Turkey facilitated the entry of fighters and their supplies into Syria. With the recent developments in the last few weeks, Turkey did not take any measures to indicate that it was interested in joining the newly-formed US-led coalition against terror. This looks rather cynical given that countries as far as Australia have pledged support.

And even though the current Turkish government spearheads the inter-Muslim sectarian divide and fuels anti-Shiite passion, it managed to keep good relationships with Iran; something that admittedly casts a question about the willingness of Iran to reciprocate to such bond. It would be good to believe that both major regional powers are trying to work together on preventing an escalation of an all-out expanded sectarian war, but indications that Turkey continues to fuel that divide.
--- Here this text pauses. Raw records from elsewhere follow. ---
/-- HOLD_MAX_S has elapsed: FREE_RUN at the holdover's frequency (R108, R111). -/
def holdoverExpire (d : Dev) : Dev :=
  if d.time.st == .holdover && decide (d.time.holdSince + d.time.holdMaxS.toNat * sNs ≤ d.now) then
    ev 0x0403 0 (det [(16, [0])]) { d with time := { d.time with st := .freeRun, holdErr := 0xFFFF } }
  else d

/-! ### Ethernet ports (R110, R123, R124) -/

/-- EV_LINK. -/
def evLink (n : Nat) (up : Bool) (d : Dev) : Dev :=
  ev 0x0501 (if up then 0 else 1)
    (det [(16, [BitVec.ofNat 8 n]), (17, [BitVec.ofNat 8 (bit up)]), (18, [BitVec.ofNat 8 (d.eth.getD n {}).mode.toNat])]) d

/-- A port's link goes down: its tracks are LOST (R110). -/
def tracksOfPortLost (n : Nat) (d : Dev) : Dev :=
  (List.range 2).foldl (fun d k =>
    if d.hasTrack k && decide ((d.trk k).source < 2) && (d.trk k).port == n then trackLost k d else d) d

/-- The rate a mode gives when the link comes up; `fast` is what auto-negotiation reaches (*ETH_Pn_CTRL*). -/
def linkRate (n mode : Nat) (fast : Bool) : Nat :=
  if n < 2 then (if mode < 3 then 4 else if mode = 3 then 3 else 0)
  else match mode with
    | 0 => if fast then 2 else 1
    | 1 => 2
    | 2 => 1
    | _ => 0

/-- A port's link goes up or down, or its module is seated or removed (R124). -/
def ethLinkChange (n : Nat) (up fast seated : Bool) (d : Dev) : Dev :=
  if 4 ≤ n then d else
  let p := d.eth.getD n {}
  let d := { d with eth := upd d.eth n fun p => { p with modulePresent := decide (n < 2) && seated } }
  let rate := linkRate n p.mode.toNat fast
  let up := up && p.enable && decide (0 < rate) && (decide (2 ≤ n) || seated)
  if up == p.link then d else
  let d := { d with eth := upd d.eth n fun p =>
    { p with link := up, rate := BitVec.ofNat 3 (if up then rate else 0), linkAt := d.now } }
  let d := evLink n up d
  if up then d else tracksOfPortLost n d

/-- Clearing ENABLE takes the port out: its queued frames are dropped, its link is down, EV_LINK (R124). -/
def ethPortOff (n : Nat) (d : Dev) : Dev :=
  let d := { d with eth := upd d.eth n fun p =>
    { p with enable := false, link := false, rate := 0, queues := List.replicate 8 [], linkAt := d.now } }
  tracksOfPortLost n (evLink n false d)

/-- Setting ENABLE restarts link training in the port's mode: the link is down until it comes up (R124). -/
def ethPortOn (n : Nat) (d : Dev) : Dev :=
  { d with eth := upd d.eth n fun p => { p with enable := true, link := false, rate := 0 } }

/-- A gPTP frame: PTP over IEEE 802.3 with majorSdoId 1 (PRESUMED, notes/assumptions/13.md). -/
def isGptp (f : EthFrame) : Bool := f.etherType == 0x88F7 && (f.payload.headD 0).toNat / 16 == 1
Furthermore, the state that was turned overnight by Ataturk from the capital of the Muslim Khilafet to a westernized secular nation that almost banned Islam, found it natural to join NATO later on. But even though Turkey is now headed by a rigid Islamist who has the aspirations of returning his nation to its former glory both as a regional power and as a super Islamic state, it is still a member of NATO. But this is not all, Turkey has good relationships with Russia.

There is little doubt that Turkey clearly sees that its Anti-Syrian allies are walking away from their joint war efforts empty-handed. Turkey however remains adamant to seek a win for itself out of the Syria war. As it wasn’t able to achieve much with its Qatari friends and co-sponsors, Turkey could well be gleefully watching the fire spreading under the hay within Saudi Arabia in the hope that the IS would remove Al-Saud from the throne. It is possible that Erdogan wishes for the IS to expand and take over Saudi Arabia. After all, an IS-based government in Arabia will round up most of the world to have it removed. Turkey’s advantage in such a scenario will arise from the sensitivity of Mecca and the Islamic Holy Land. Only Sunni Muslim soldiers will be able to have boots on the ground in Hijaz (the Western sector) and perhaps Turkey sees itself the perfect and only candidate for the task, thereby stretching its sphere of influence and control to most of the former Ottoman Empire.

Whatever Erdogan’s real intentions and aspirations are, sooner or later he will realize that he won’t be able to hold his cards close to his chest any longer. He will not be able to continue to remain silent and make advances on all fronts all at once. Somehow or another, he will have to jump. Should he decide to act militarily unilaterally, this good and balanced quote says it all:

“I could see NATO spurning Turkey's request for military intervention if Turkey unilaterally violates Syria's sovereignty. Such a probability would most certainly provoke a Syrian retaliation, and would draw Russia and Iran into the war, a scenario that NATO is unwilling and unable to sustain.” (Christopher Assad).